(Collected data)
━━━━━━━━━━━━━━━━

-- ==== Sys2Proof/Syntax.lean ====
section
/-!
DEFINITION. The commands of the module: one constructor of Instr per row of spec/opcode_table.json, each with the operands the
row's event carries, and the identifiers the operands use.
-/
namespace Sys2Proof

/-! ### Units (Tables 1-1, 1-3, 1-6 and 1-7). The A-die An is `die = n`; its die number is n + 1 (R10). -/

/-- A physical flock of an A-die. -/
structure FlockId where
  die : Fin 4
  flock : Fin 26
deriving DecidableEq, Repr

/-- An Ox of a flock. -/
structure OxId where
  die : Fin 4
  flock : Fin 26
  ox : Fin 4
deriving DecidableEq, Repr

/-- A Hen: of a flock, or a management Hen of the C-die. -/
inductive HenId where
  | flock (die : Fin 4) (flock : Fin 26) (hen : Fin 16)
  | mgmt (hen : Fin 8)
deriving DecidableEq, Repr

/-- A Mule: of a flock, of an A-die, or of the C-die. -/
inductive MuleId where
  | flock (die : Fin 4) (flock : Fin 26) (mule : Fin 2)
  | die (die : Fin 4) (mule : Fin 4)
  | cdie (mule : Fin 4)
deriving DecidableEq, Repr

/-- A shared-cache slice of an A-die. -/
structure SliceId where
  die : Fin 4
  slice : Fin 16
deriving DecidableEq, Repr

/-- An HBM3 controller of an A-die, with its stack. -/
structure HbmId where
  die : Fin 4
  ctl : Fin 3
deriving DecidableEq, Repr

/-- A pseudo-channel of an HBM3 stack. -/
structure PcId where
  hbm : HbmId
  pc : Fin 32
deriving DecidableEq, Repr

/-- A link end: Kerly port of an A-die (0 to the C-die, 1 to An−1, 2 to An+1), the C-die's end of the link to an A-die, or a
herd port (Table 1-7). -/
inductive LinkId where
  | adie (die : Fin 4) (port : Fin 3)
  | cdie (die : Fin 4)
  | herd (port : Fin 16)
deriving DecidableEq, Repr

/-- An application core. -/
abbrev CoreIx := Fin 48

/-- A register write's or read's sender, the access's place (an offset in device register space, PA − 0x00_7F00_0000_0000). -/
abbrev DevOff := Nat

/-- A hardware error in one output of an Ox pass: array, column (32 is the check column), the block of 32 reduction indices it lies in
(block 1 exists in passes of 64 only), and the exact value `m × 2^e` that the error adds to the column's unscaled sum over that block. -/
structure OxError where
  array : Fin 4
  col : Fin 33
  blk : Fin 2
  m : Int
  e : Int
deriving DecidableEq, Repr

/-- A faulty cell that a test of an array finds (R105, R132): rows 32 and 33 are the spare rows, column 32 the check column, columns 33
and 34 the spare columns. -/
structure OxCell where
  array : Fin 4
  row : Fin 34
  col : Fin 35
deriving DecidableEq, Repr

/-- The faulty cells that a diagnosis finds, and those that its repeated test finds (R132). -/
structure OxFinds where
  faults : List OxCell
  again : List OxCell
deriving DecidableEq, Repr

/-- An Ox, and how far its LDW, LDS or DRN has come: some of its lines, by their numbers, or with `none` all that are left (R163). -/
structure OxLines where
  ox : OxId
  part : Option (List Nat)
deriving DecidableEq, Repr

/-- What one read of an HBM location shows (R388): clean, a correctable error, or an uncorrectable one. -/
inductive ReadErr where
  | clean | ce | ue
deriving DecidableEq, Repr

/-- What the tries of a read of one location show (R388). -/
structure ReadTry where
  first : ReadErr := .clean
  second : ReadErr := .clean
  third : ReadErr := .clean
deriving DecidableEq, Repr

/-- What one try shows in the two sectors of a line in sector mode; in line mode the first counts (R388). -/
structure ReadPair where
  low : ReadErr := .clean
  high : ReadErr := .clean
deriving DecidableEq, Repr

/-- The header of a received flit, its bytes 0 to 7 (Table 14-2), and what its checks show (R433, R436): whether the CRC is good, and the
FEC codewords corrected and uncorrected in its group. -/
structure FlitHdr where
  word : BitVec 64
  crcOk : Bool
  fecCorr : Nat
  fecUncorr : Nat
deriving DecidableEq, Repr

/-- The kinds of herd message (R435, R453). -/
inductive HerdKind where
  | read | write | amo | sadd | swait | sread | multicast
  | dataRsp | completion | result | receipt | addrError | poison | dead
deriving DecidableEq, Repr

/-- A herd message: source and destination modules, the request number, the requester (agent ID in the source module), the address
or sync identifier, the operation code, scope or size, data with a byte mask and its poison mark, the TAIL mark and how many modules it has crossed. -/
structure HerdMsg where
  kind : HerdKind
  src : BitVec 9
  dst : BitVec 9
  num : Nat
  agent : BitVec 13
  addr : BitVec 46
  /-- AMO: ATOM func[10:4]; sync operations: the scope; reads: the size in bytes -/
  code : BitVec 10
  data : BitVec 512
  cmp : BitVec 64
  mask : BitVec 64
  poison : Bool
  tail : Bool
  hops : Nat
deriving DecidableEq, Repr

/-- What a MSG flit carries: herd messages on a herd port; slots of 16 B on an on-module link. -/
inductive FlitMsgs where
  | herd (ms : List HerdMsg)
  | slots (cls : BitVec 3) (ws : List (BitVec 128))
deriving DecidableEq, Repr

/-- The fields of a DISC payload (Table 14-5). -/
structure Disc where
  identity : BitVec 64
  die : BitVec 3
  revision : BitVec 8
  features : BitVec 32
  version : BitVec 8
  port : BitVec 8
  module : BitVec 9
  bellCand : Bool
  bellwether : Bool
  lr : Bool
deriving DecidableEq, Repr

/-- A port as a TOPO record gives it (R450): its state as LINK_STATUS names it, the peer's module number (511 for none), and its width. -/
structure TopoPort where
  state : BitVec 3
  peer : BitVec 9
  width : BitVec 6
deriving DecidableEq, Repr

━━━━━━━━━━━━━━━━

» **WHAT YOU HAVE TO DO**:
From the line holding "structure SliceId where" to the line holding "abbrev CoreIx := Fin 48", inclusive, restate each line above exactly as written.

» **ANSWER FOR THE TASK**:
structure SliceId where
  die : Fin 4
  slice : Fin 16
deriving DecidableEq, Repr

/-- An HBM3 controller of an A-die, with its stack. -/
structure HbmId where
  die : Fin 4
  ctl : Fin 3
deriving DecidableEq, Repr

/-- A pseudo-channel of an HBM3 stack. -/
structure PcId where
  hbm : HbmId
  pc : Fin 32
deriving DecidableEq, Repr

/-- A link end: Kerly port of an A-die (0 to the C-die, 1 to An−1, 2 to An+1), the C-die's end of the link to an A-die, or a
herd port (Table 1-7). -/
inductive LinkId where
  | adie (die : Fin 4) (port : Fin 3)
  | cdie (die : Fin 4)
  | herd (port : Fin 16)
deriving DecidableEq, Repr

/-- An application core. -/
abbrev CoreIx := Fin 48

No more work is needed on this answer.